I fell in love with taking photos of trains when I was a teenager. It happened that my first job was doing publicity in a railway station. In particular, I shot numerous photos of high-speed lines covering the start-up phase of a project, its building process, and opening to traffic. From the ages of steam, internal combustion and electric railways to the era of high-speed ones, railways and I myself somehow become two import pivots of my life tripod.
Photography bears witness to the rapid development of Chinese railways from stretch. From October 2, 1905 when the first railway — the Beijing-Zhangjiakou Railway — designed and constructed by Chinese people was born, to 1949 before the establishment of the People’s Republic of China, China only had a mileage of railways totaling 22,000 km and was nicknamed the “Worldwide Locomotive Fair.” Nowadays, however, China’s mileage of railways in operation has already exceeded 120,000 km. A modern high-speed railway network extending in all directions has been formed on a gigantic scale and played a role in transportation. It dispatches over 10 million passengers a day during the peak time.

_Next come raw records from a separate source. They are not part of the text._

-- ==== Sys2Proof/Laws/Reference.lean ====
section
/-! SUPPORT. The reference controller keeps its FIFOs within their depth and its targets in canonical form. -/

namespace Sys2Proof.Machine

/-- Both FIFOs within their depth, the targets sorted, each target's registers in canonical form
(42_bus_engine.md R320). -/
structure BscRef.Wf (b : BscRef) : Prop where
  tx_fits : b.txq.length ≤ 16
  rx_fits : b.rxq.length ≤ 16
  rising : Rising b.tgt
  regs_wf : ∀ t ∈ b.tgt, Memory.wf t.2.regs

/-- Only the FIFOs and the targets matter to the form. -/
theorem BscRef.Wf.congr {b b' : BscRef} (h : b.Wf) (htx : b'.txq = b.txq) (hrx : b'.rxq = b.rxq)
    (ht : b'.tgt = b.tgt) : b'.Wf :=
  ⟨htx ▸ h.tx_fits, hrx ▸ h.rx_fits, ht ▸ h.rising, ht ▸ h.regs_wf⟩

theorem BscRef.Wf.writeC {b : BscRef} (h : b.Wf) (v : Word) : (b.writeC v).Wf := by
  have key : (b.writeC v).tgt = b.tgt ∧ ((b.writeC v).txq = b.txq ∧ (b.writeC v).rxq = b.rxq ∨
      (b.writeC v).txq = [] ∧ (b.writeC v).rxq = []) := by
    cases hc : ctrlClear v <;> cases he : ctrlI2cen v <;> cases hs : ctrlSt v <;> cases hd : b.dlen.toNat <;>
      simp [BscRef.writeC, hc, he, hs, hd]
  obtain ⟨ht, ⟨h1, h2⟩ | ⟨h1, h2⟩⟩ := key
  · exact h.congr h1 h2 ht
  · exact ⟨by simp [h1], by simp [h2], ht ▸ h.rising, ht ▸ h.regs_wf⟩

theorem BscRef.Wf.write {b : BscRef} (h : b.Wf) (o : Nat) (v : Word) : (b.write o v).Wf := by
  unfold BscRef.write
  split
  · exact h.writeC v
  split
  · exact h.congr rfl rfl rfl
  split
  · exact h.congr rfl rfl rfl
  split
  · exact h.congr rfl rfl rfl
  split
  · unfold BscRef.push
    split
    · rename_i hl
      exact ⟨by simp only [Config.fifoDepth] at hl; simp; omega, h.rx_fits, h.rising, h.regs_wf⟩
    · exact h
  · exact h

theorem BscRef.Wf.countByte {b : BscRef} (h : b.Wf) : b.countByte.Wf := by
  unfold BscRef.countByte
  split <;> exact h.congr rfl rfl rfl

/-- Putting a target whose registers are in canonical form keeps the form. -/
theorem targets_put {l : List (Nat × Target)} (a : Nat) (t : Target) (hr : Rising l)
    (hw : ∀ c ∈ l, Memory.wf c.2.regs) (ht : Memory.wf t.regs) :
    Rising (Cells.put l a t) ∧ ∀ c ∈ Cells.put l a t, Memory.wf c.2.regs := by
  refine ⟨Cells.put_rising a t hr, fun c hc => ?_⟩
  rcases Cells.mem_put hc with rfl | hc
  · exact ht
  · exact hw c hc

theorem BscRef.Wf.sendByte {b : BscRef} (h : b.Wf) {t : Target} (ht : Memory.wf t.regs) : (b.sendByte t).Wf := by
  unfold BscRef.sendByte
  split
  · exact h
  · rename_i x rest hq
    refine BscRef.Wf.countByte ?_
    have hl : rest.length ≤ 16 := by have := h.tx_fits; simp [hq] at this; omega
    have hwf : ∀ t' : Target, (t' = { t with ptr := x } ∨
        t' = { t with regs := Memory.write t.regs t.ptr.toNat x, ptr := t.ptr + 1#8 }) → Memory.wf t'.regs := by
      rintro t' (rfl | rfl)
      · exact ht
      · exact Memory.write_wf _ _ ht
    split
    · exact ⟨hl, h.rx_fits, (targets_put _ _ h.rising h.regs_wf (hwf _ (.inl rfl))).1,
        (targets_put _ _ h.rising h.regs_wf (hwf _ (.inl rfl))).2⟩
    · exact ⟨hl, h.rx_fits, (targets_put _ _ h.rising h.regs_wf (hwf _ (.inr rfl))).1,
        (targets_put _ _ h.rising h.regs_wf (hwf _ (.inr rfl))).2⟩

theorem BscRef.Wf.receiveByte {b : BscRef} (h : b.Wf) {t : Target} (ht : Memory.wf t.regs) : (b.receiveByte t).Wf := by
  unfold BscRef.receiveByte
  split
  · exact h
  · rename_i hl
    have := h.rx_fits
    have hp := targets_put b.cur.toNat { t with ptr := t.ptr + 1#8 } h.rising h.regs_wf ht
    refine BscRef.Wf.countByte ⟨h.tx_fits, ?_, hp.1, hp.2⟩
    simp only [Config.fifoDepth] at hl
    simp
    omega

theorem BscRef.Wf.byteStep {b : BscRef} (h : b.Wf) : b.byteStep.Wf := by
  unfold BscRef.byteStep
  split
  · split
    · exact ⟨by simp, h.rx_fits, h.rising, h.regs_wf⟩
    · rename_i t ht
      have hw := h.regs_wf _ (Cells.get?_mem ht)
      split
      · exact h
      · exact h.congr rfl rfl rfl
      · split
        · exact h.receiveByte hw
        · exact h.sendByte hw
  · exact h

theorem BscRef.Wf.byteSteps {b : BscRef} (h : b.Wf) (n : Nat) : (BscRef.byteSteps n b).Wf := by
  induction n generalizing b with
  | zero => exact h
  | succ n ih => exact ih h.byteStep

theorem BscRef.Wf.read {b : BscRef} (h : b.Wf) (rate o : Nat) : (b.read rate o).2.Wf := by
  unfold BscRef.read
  split
  · exact h
  split
  · exact h.byteSteps rate
  split
  · exact h
  split
  · exact h
  split
  · split
    · exact h
    · rename_i x rest hq
      exact ⟨h.tx_fits, by have := h.rx_fits; simp [hq] at this; simp; omega, h.rising, h.regs_wf⟩
  · exact h

end Sys2Proof.Machine
end

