/-- The completion step leaves `Done`, and the client between operations. -/
theorem exec_finish {i : Instr} {n : Nat} {x : Word} {r : Result} {s : State} (hresult : resultOf n x i = some r)
    (hin : s.InOp i n x) :
    ∃ t, exec i s = .next t ∧ s.Leaves [.done s.cur i r] t ∧ (t.clients[s.cur]?).bind ClientState.op = none := by
  refine ⟨_, completionReturnsTheResult i n x r s hresult hin, ⟨rfl, rfl, rfl, rfl, rfl, rfl, rfl⟩, ?_⟩
  obtain ⟨m, hm, -⟩ := hin
  simp [hm]

/-! ### The run -/

theorem runAlone_succ {i : Instr} {s t : State} (h : exec i s = .next t) (n : Nat) :
    runAlone i (n + 1) s = runAlone i n t := by
  simp only [runAlone, h]

/-- From inside the operation, its read behind it, the run leaves the rest of the table's events and completes: by
induction on these events. -/
theorem runAlone_rest {i : Instr} {x : Word} {r : Result} (evs : List Event) {n : Nat} {s : State}
    (hevs : (traceOf s.par s.cur x i).drop n = evs) (hresult : resultOf (n + evs.length) x i = some r)
    (hin : s.InOp i n x) (hu : s.MayUse i) (hn : n = 0 → readOf i = none) :
    ∃ t, runAlone i (evs.length + 1) s = .next t ∧ s.Leaves (evs ++ [.done s.cur i r]) t ∧
      (t.clients[s.cur]?).bind ClientState.op = none := by
  induction evs generalizing n s with
  | nil =>
    obtain ⟨t, hexec, hleaves, hop⟩ := exec_finish hresult hin
    exact ⟨t, runAlone_succ hexec 0, hleaves, hop⟩
  | cons e evs ih =>
    have he : (traceOf s.par s.cur x i)[n]? = some e := by
      rw [← Nat.add_zero n, ← List.getElem?_drop, hevs]
      rfl
    obtain ⟨t, hexec, hstep, hin'⟩ := exec_traceOf hin hu he hn
    have hrest : (traceOf t.par t.cur x i).drop (n + 1) = evs := by
      rw [hstep.par, hstep.cur, ← List.tail_drop, hevs, List.tail_cons]
    have hresult' : resultOf (n + 1 + evs.length) x i = some r := by
      rwa [Nat.add_assoc, Nat.add_comm 1]
    obtain ⟨u, hrun, hleaves, hop⟩ := ih hrest hresult' hin' (hstep.mayUse hu) (by omega)
    rw [hstep.cur] at hleaves hop
    exact ⟨u, (runAlone_succ hexec _).trans hrun, hstep.trans hleaves, hop⟩

/-- From the start on: the read gives the word the rest of the table speaks of; without a read it is 0, as the start
left it. -/
theorem runAlone_started {i : Instr} {s : State} (hb : isBusOp i = false) (hm : ∀ k, i ≠ .map k ∧ i ≠ .unmap k)
    (hin : s.InOp i 0 0#32) (hu : s.MayUse i) :
    ∃ x t r, runAlone i ((traceOf s.par s.cur x i).length + 1) s = .next t ∧
      resultOf (traceOf s.par s.cur x i).length x i = some r ∧
      s.Leaves (traceOf s.par s.cur x i ++ [.done s.cur i r]) t ∧ (t.clients[s.cur]?).bind ClientState.op = none := by
  cases hread : readOf i with
  | none =>
    obtain ⟨r, hr⟩ := resultOf_length_traceOf hb hm s.par s.cur 0#32
    obtain ⟨t, h⟩ := runAlone_rest (traceOf s.par s.cur 0#32 i) rfl (by rwa [Nat.zero_add]) hin hu fun _ => hread
    exact ⟨0#32, t, r, h.1, hr, h.2⟩
  | some reg =>
    obtain ⟨k, o⟩ := reg
    obtain ⟨x, u, hexec, hstep, hin'⟩ := exec_read hread hin hu
    obtain ⟨evs, hevs⟩ := traceOf_readOf s.par s.cur x hread
    obtain ⟨r, hr⟩ := resultOf_length_traceOf hb hm s.par s.cur x
    have hrest : (traceOf u.par u.cur x i).drop 1 = evs := by
      rw [hstep.par, hstep.cur, hevs, List.drop_one, List.tail_cons]
    have hresult : resultOf (1 + evs.length) x i = some r := by
      rwa [hevs, List.length_cons, Nat.add_comm] at hr
    obtain ⟨t, hrun, hleaves, hop⟩ := runAlone_rest evs hrest hresult hin' (hstep.mayUse hu) (by omega)
    rw [hstep.cur] at hleaves hop
    refine ⟨x, t, r, ?_, hr, ?_, hop⟩
    · rw [hevs]
      exact (runAlone_succ hexec _).trans hrun
    · rw [hevs]
      exact hstep.trans hleaves

/-- Settles O18: the start step, and then the run from inside the operation. -/
theorem operationAloneLeavesItsTrace : Obligations.OperationAloneLeavesItsTrace := by
  intro i s hb hm hw hs hu
  obtain ⟨u, hexec, hstart, hin⟩ := exec_start hb hw hs
  obtain ⟨x, t, r, hrun, hresult, hrest, hop⟩ := runAlone_started hb hm hin (hstart.mayUse hu)
  rw [hstart.par, hstart.cur] at hrun hresult hrest
  rw [hstart.cur] at hop
  have h := hstart.trans hrest
  exact ⟨x, t, r, (runAlone_succ hexec _).trans hrun, hresult, by simpa using h.hist, h.win, h.eng, h.faults, h.refused,
    hop⟩

end Sys2Proof.Machine
end

section
/-! SUPPORT. The engine's polls and pops against the tables (42_bus_engine.md R284 to R286, R297): one read step each,
or the abort's first write. -/

namespace Sys2Proof.Machine

open Sys2Proof.Claims

/-- The owner's step of its bus operation is the engine's. -/
theorem exec_engineStep {i : Instr} {s t : State} (hb : isBusOp i = true) (hh : s.Holds i)
    (ht : s.engineStep i = some t) : exec i s = .next t := by
  obtain ⟨howner, m, hm, hstop, hop⟩ := hh
  cases i with
  | busWrite => simp only [exec, execBusWrite, operate_inOp hm hstop hop, busNext, howner, if_true, ht]
  | busRead => simp only [exec, execBusRead, operate_inOp hm hstop hop, busNext, howner, if_true, ht]
  | _ => contradiction

/-- A phase the poll table lists polls, and its test is the table's. -/
theorem State.engineStep_poll {s : State} (i : Instr) {v : Word} {p : Phase} (h : afterPoll s.eng v = some p) :
    ∃ test, s.engineStep i = some (s.poll test) ∧ ∀ v, afterPoll s.eng v = some (test v) := by
  cases hp : s.eng.phase <;> simp only [afterPoll, hp, reduceCtorEq] at h <;>
    simp only [afterPoll, State.engineStep, hp]
  case wWait | rDpoll => exact ⟨_, rfl, fun v => rfl⟩
  case rWait => exact ⟨_, rfl, fun v => by simp only [flagTa, flagRxd, Bool.and_eq_true, Bool.not_eq_true']⟩
  case rCpoll | rFpoll => exact ⟨_, rfl, fun v => by simp only [Engine.wants_iff, flagRxd]⟩
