-- ==== Sys2Proof/Config.lean ====
section
/-! DEFINITION. What is fixed before reset is released: the build parameters of 00_scope.md R4 and R9 with the State
table, and the free values of the Environment. -/

namespace Sys2Proof

/-- One State record (30_encoding.md R64): the nine attributes of a State. `dwell` is a count of ticks of W_DWELL =
W_ELAPSED bits, a parameter, so it is a natural number that `Params.wf` bounds (40_transition_engine.md R85). -/
structure StateRecord where
  left  : DriveLevel
  right : DriveLevel
  ind0  : Bool
  ind1  : Bool
  dwell : Nat
  next0 : StateIdx
  next1 : StateIdx
  next2 : StateIdx
  next3 : StateIdx
deriving DecidableEq, Repr

/-- The build parameters (00_scope.md R4). The table holds exactly N_STATES records at the indices 0 .. N_STATES-1, no
holes (20_memory.md R47), so N_STATES is its length. Nothing in a run writes a parameter (10_state.md R22). -/
structure Params where
  /-- N_PHASE -/
  nPhase           : Nat
  /-- W_ELAPSED, which is also W_DWELL -/
  wElapsed         : Nat
  /-- ATOMIC_DWELL_RESET -/
  atomicDwellReset : Bool
  /-- INPUT_RESET -/
  inputReset       : InputCode
  /-- START_IDX -/
  startIdx         : StateIdx
  /-- TERM_IDX -/
  termIdx          : StateIdx
  /-- TABLE -/
  table            : List StateRecord
deriving DecidableEq, Repr

/-- N_STATES (20_memory.md R47). -/
def Params.nStates (p : Params) : Nat := p.table.length

/-- One sample of the input pins (10_state.md R27): what the Environment presents to one step. `sensorData` is the byte a
SensorEnd() of that step returns, `startIn` the bit a StartIn() of that step returns (1 = pressed, R123). -/
structure Pins where
  rst        : Bool
  tick       : Bool
  startIn    : Bool
  sensorData : Byte
deriving DecidableEq, Repr, Inhabited

/-- FREE VALUE (notes/assumptions/3.md): the pin sample of a step whose sample no list decides. The Environment's draws are
under no law (00_scope.md R7, R9, 60_exceptions.md R143), so nothing in Lean can say what this is. -/
opaque Config.freePins : Nat → Pins

/-- The record of the spec's smallest well-formed table (95_test_vectors.md WF6). -/
def StateRecord.smallest : StateRecord :=
  { left := 0, right := 0, ind0 := false, ind1 := false, dwell := 0, next0 := 0, next1 := 0, next2 := 0, next3 := 0 }

/-- DESIGN CHOICE (notes/assumptions/2.md): the parameters of `State.reset`. The spec's defaults N_PHASE = 10, W_ELAPSED =
16, ATOMIC_DWELL_RESET = false, INPUT_RESET = 0 (00_scope.md R4) and its smallest well-formed table (95_test_vectors.md
WF6), because TABLE is OPEN and no source holds the reference table (40_transition_engine.md R86). -/
def Params.smallest : Params :=
  { nPhase := 10, wElapsed := 16, atomicDwellReset := false, inputReset := 0, startIdx := 0, termIdx := 0,
    table := [StateRecord.smallest] }

end Sys2Proof
end

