/-- 20_memory.md section 3, 42_control_loop.md section 5: a TableRead outside the table has no value. That exec ends such a read
with Fault.noRecord of the index is the model's choice (DESIGN CHOICE, notes/assumptions/11.md, and notes/assumptions/6.md for
exec in states that no step reaches): the spec refuses the table before the first step. The fault is raised by the operations that read
the table, at the index they read, and by nothing else. CL.CMP reads the successor's record only where it takes the edge. -/
def Obligations.ReadOutsideTableStops : Prop :=
  ∀ s : State,
    (tableRead s.params s.cur = none →
      exec .clRender s = .fault (.noRecord s.cur) ∧ exec .clCmp s = .fault (.noRecord s.cur) ∧
      exec .clTrans s = .fault (.noRecord s.cur)) ∧
    (∀ r, tableRead s.params s.cur = some r → tableRead s.params (recordNext r s.input) = none →
      exec .clTrans s = .fault (.noRecord (recordNext r s.input)) ∧
      (s.params.atomicDwellReset = true → r.dwell ≤ s.elapsed →
        exec .clCmp s = .fault (.noRecord (recordNext r s.input)))) ∧
    (∀ i f, exec i s = .fault f →
      (tableRead s.params s.cur = none ∧ f = .noRecord s.cur ∧ (i = .clRender ∨ i = .clCmp ∨ i = .clTrans)) ∨
      (∃ r, tableRead s.params s.cur = some r ∧ tableRead s.params (recordNext r s.input) = none ∧
        f = .noRecord (recordNext r s.input) ∧
        (i = .clTrans ∨ (i = .clCmp ∧ s.params.atomicDwellReset = true ∧ r.dwell ≤ s.elapsed))))

/-! ### What each operation does: its next state, whole -/

/-- R90: TICK.BEGIN. -/
def Obligations.TickBeginRuns : Prop :=
  ∀ s : State, s.phase = 0 → 2 ≤ s.params.nPhase →
    exec .tickBegin s = .next
      { s with
        beginCount := s.beginCount + 1
        elapsed := if s.elapsed < 2 ^ s.params.wElapsed - 1 then s.elapsed + 1 else s.elapsed
        phase := 1 } ∧
    encode .tickBegin = .S 0 ∧ (pulses .tickBegin s).sensBegin = true ∧
    (paramsWf s.params = true → s.gate = .run → TickPins (pinsNow s) → nextInstr s = some .tickBegin)

/-- 41_sampler.md section 2: TICK.END, for every byte the sensor returns. -/
def Obligations.TickEndRuns : Prop :=
  ∀ (s : State) (b : Byte), s.phase = 1 → 2 ≤ s.params.nPhase → (pinsNow s).sensorData = b →
    exec .tickEnd s = .next
      { s with
        sample := b
        sampleReady := true
        elapsed := if s.elapsed < 2 ^ s.params.wElapsed - 1 then s.elapsed + 1 else s.elapsed
        phase := if s.params.nPhase = 2 then 0 else 2 } ∧
    encode .tickEnd = .S 1 ∧ (pulses .tickEnd s).sensEnd = true ∧
    (paramsWf s.params = true → s.gate = .run → TickPins (pinsNow s) → nextInstr s = some .tickEnd)

/-- R92: TICK.IDLE, whichever of its three rows selects it. -/
def Obligations.TickIdleRuns : Prop :=
  ∀ (s : State) (i : Instr), isTickIdle i = true → 2 ≤ s.phase.toNat → s.phase.toNat < s.params.nPhase →
    exec i s = .next
      { s with
        elapsed := if s.elapsed < 2 ^ s.params.wElapsed - 1 then s.elapsed + 1 else s.elapsed
        phase := BitVec.ofNat 4 ((s.phase.toNat + 1) % s.params.nPhase) } ∧
    pulses i s = noPulse ∧
    (paramsWf s.params = true → s.gate = .run → TickPins (pinsNow s) →
      ∃ k, nextInstr s = some k ∧ isTickIdle k = true ∧ encode k = .S s.phase)

/-- R101: CL.TEST. -/
def Obligations.ClTestRuns : Prop :=
  encode .clTest = .C 0 ∧ ∀ s : State,
    (s.sampleReady = true → exec .clTest s = .next { s with clPc := .read }) ∧
    (s.sampleReady = false → exec .clTest s = .next { s with clPc := .render })

/-- R102: CL.READ on the sentinel and on every other byte, whichever tick published it (for a sentinel published after CL.TEST
see notes/assumptions/23.md). -/
def Obligations.ClReadRuns : Prop :=
  encode .clRead = .C 1 ∧ ∀ s : State,
    (s.sample = 0xFF → exec .clRead s = .next { s with cur := s.params.termIdx, clPc := .clear }) ∧
    (s.sample ≠ 0xFF →
      exec .clRead s = .next { s with input := BitVec.ofNat 2 (s.sample.toNat / 8 % 4), clPc := .clear })

/-- R103: CL.CLEAR. The clear is unconditional. -/
def Obligations.ClClearRuns : Prop :=
  encode .clClear = .C 2 ∧ ∀ s : State, exec .clClear s = .next { s with sampleReady := false, clPc := .render }

/-- R104: CL.RENDER. -/
def Obligations.ClRenderRuns : Prop :=
  encode .clRender = .C 3 ∧ ∀ (s : State) (r : StateRecord), tableRead s.params s.cur = some r →
    exec .clRender s = .next { s with ind0 := r.ind0, ind1 := r.ind1, clPc := .cmp }

/-- R105: CL.CMP of the default machine. -/
def Obligations.ClCmpRuns : Prop :=
  encode .clCmp = .C 4 ∧ ∀ (s : State) (r : StateRecord), s.params.atomicDwellReset = false → tableRead s.params s.cur = some r →
    (r.dwell ≤ s.elapsed → exec .clCmp s = .next { s with clPc := .trans }) ∧
    (s.elapsed < r.dwell → exec .clCmp s = .next { s with clPc := .test })

/-- 42_control_loop.md section 5: CL.CMP with ATOMIC_DWELL_RESET. That it counts in drive_count is the model's inference (DEDUCED,
notes/assumptions/19.md). -/
def Obligations.AtomicClCmpRuns : Prop :=
  ∀ (s : State) (r n : StateRecord), s.params.atomicDwellReset = true → tableRead s.params s.cur = some r →
    tableRead s.params (recordNext r s.input) = some n →
    (r.dwell ≤ s.elapsed →
      exec .clCmp s = .next
        { s with
          cur := recordNext r s.input
          motorL := n.left
          motorR := n.right
          driveCount := s.driveCount + 1
          elapsed := 0
          clPc := .test }) ∧
    (s.elapsed < r.dwell → exec .clCmp s = .next { s with clPc := .test })

/-- R106: CL.TRANS, and that no other operation issues motor levels. -/
def Obligations.ClTransRuns : Prop :=
  encode .clTrans = .C 5 ∧ ∀ (s : State) (r n : StateRecord), tableRead s.params s.cur = some r →
    tableRead s.params (recordNext r s.input) = some n →
    exec .clTrans s = .next
      { s with
        cur := recordNext r s.input
        motorL := n.left
        motorR := n.right
        driveCount := s.driveCount + 1
        clPc := .reset } ∧ (pulses .clTrans s).driveStrobe = true ∧
    (s.params.atomicDwellReset = false → ∀ i, (pulses i s).driveStrobe = true → i = .clTrans)

/-- R107: CL.RESET. -/
def Obligations.ClResetRuns : Prop :=
  encode .clReset = .C 6 ∧ ∀ s : State, exec .clReset s = .next { s with elapsed := 0, clPc := .test }

/-- R120: GATE.PRESS, and that no tick is taken in this phase. -/
def Obligations.GatePressRuns : Prop :=
  encode .gatePress = .G 0 ∧ ∀ s : State, s.gate = .waitPress →
    ((pinsNow s).startIn = true → exec .gatePress s = .next { s with gate := .waitRelease }) ∧
    ((pinsNow s).startIn = false → exec .gatePress s = .next s) ∧
    (paramsWf s.params = true → ControlPins (pinsNow s) → nextInstr s = some .gatePress) ∧
    (TickPins (pinsNow s) → nextInstr s = none)

/-- 43_start_gate_reset.md section 1: GATE.RELEASE. -/
def Obligations.GateReleaseRuns : Prop :=
  encode .gateRelease = .G 1 ∧ ∀ s : State, s.gate = .waitRelease →
    ((pinsNow s).startIn = false → exec .gateRelease s = .next { s with gate := .run }) ∧
    ((pinsNow s).startIn = true → exec .gateRelease s = .next s)

/-- R122: RESET, register by register; the table and the pin samples stay, no drive_strobe is given, and rst overrides every
other selector. -/
def Obligations.ResetRuns : Prop :=
  encode .reset = .R 1 ∧
  (∀ s : State, paramsWf s.params = true → (pinsNow s).rst = true → nextInstr s = some .reset) ∧
  ∀ s : State, pulses .reset s = noPulse ∧ ∃ t : State, exec .reset s = .next t ∧
    t.gate = .waitPress ∧ t.clPc = .test ∧ t.cur = s.params.startIdx ∧ t.input = s.params.inputReset ∧
    t.phase = 0 ∧ t.elapsed = 0 ∧ t.sample = 0x00 ∧ t.sampleReady = false ∧
    t.motorL = 0 ∧ t.motorR = 0 ∧ t.ind0 = false ∧ t.ind1 = false ∧ t.driveCount = 0 ∧ t.beginCount = 0 ∧
    t.params = s.params ∧ SameTable s t ∧ t.env = s.env ∧ t.drawIndex = s.drawIndex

Looking back on the past 40 years of my photographing experience, I have always been deeply fascinated and touched by the hardworking railway staff every time I board a train, walk into stations, construction sites and railway factories, and go along the railway lines. Naturally, I prefer to catch those details among their lives. Also, my camera has recorded many important historical moments of China’s railways, including the evolvement from steam, internal combustion and electric railways as well as railroads on plateaus to high-speed CRH trains; trains driving from plains to the snow-covered plateau with an altitude of over 5,000 meters; and those from seashore cities to northern Xinjiang and from China to other countries across the world.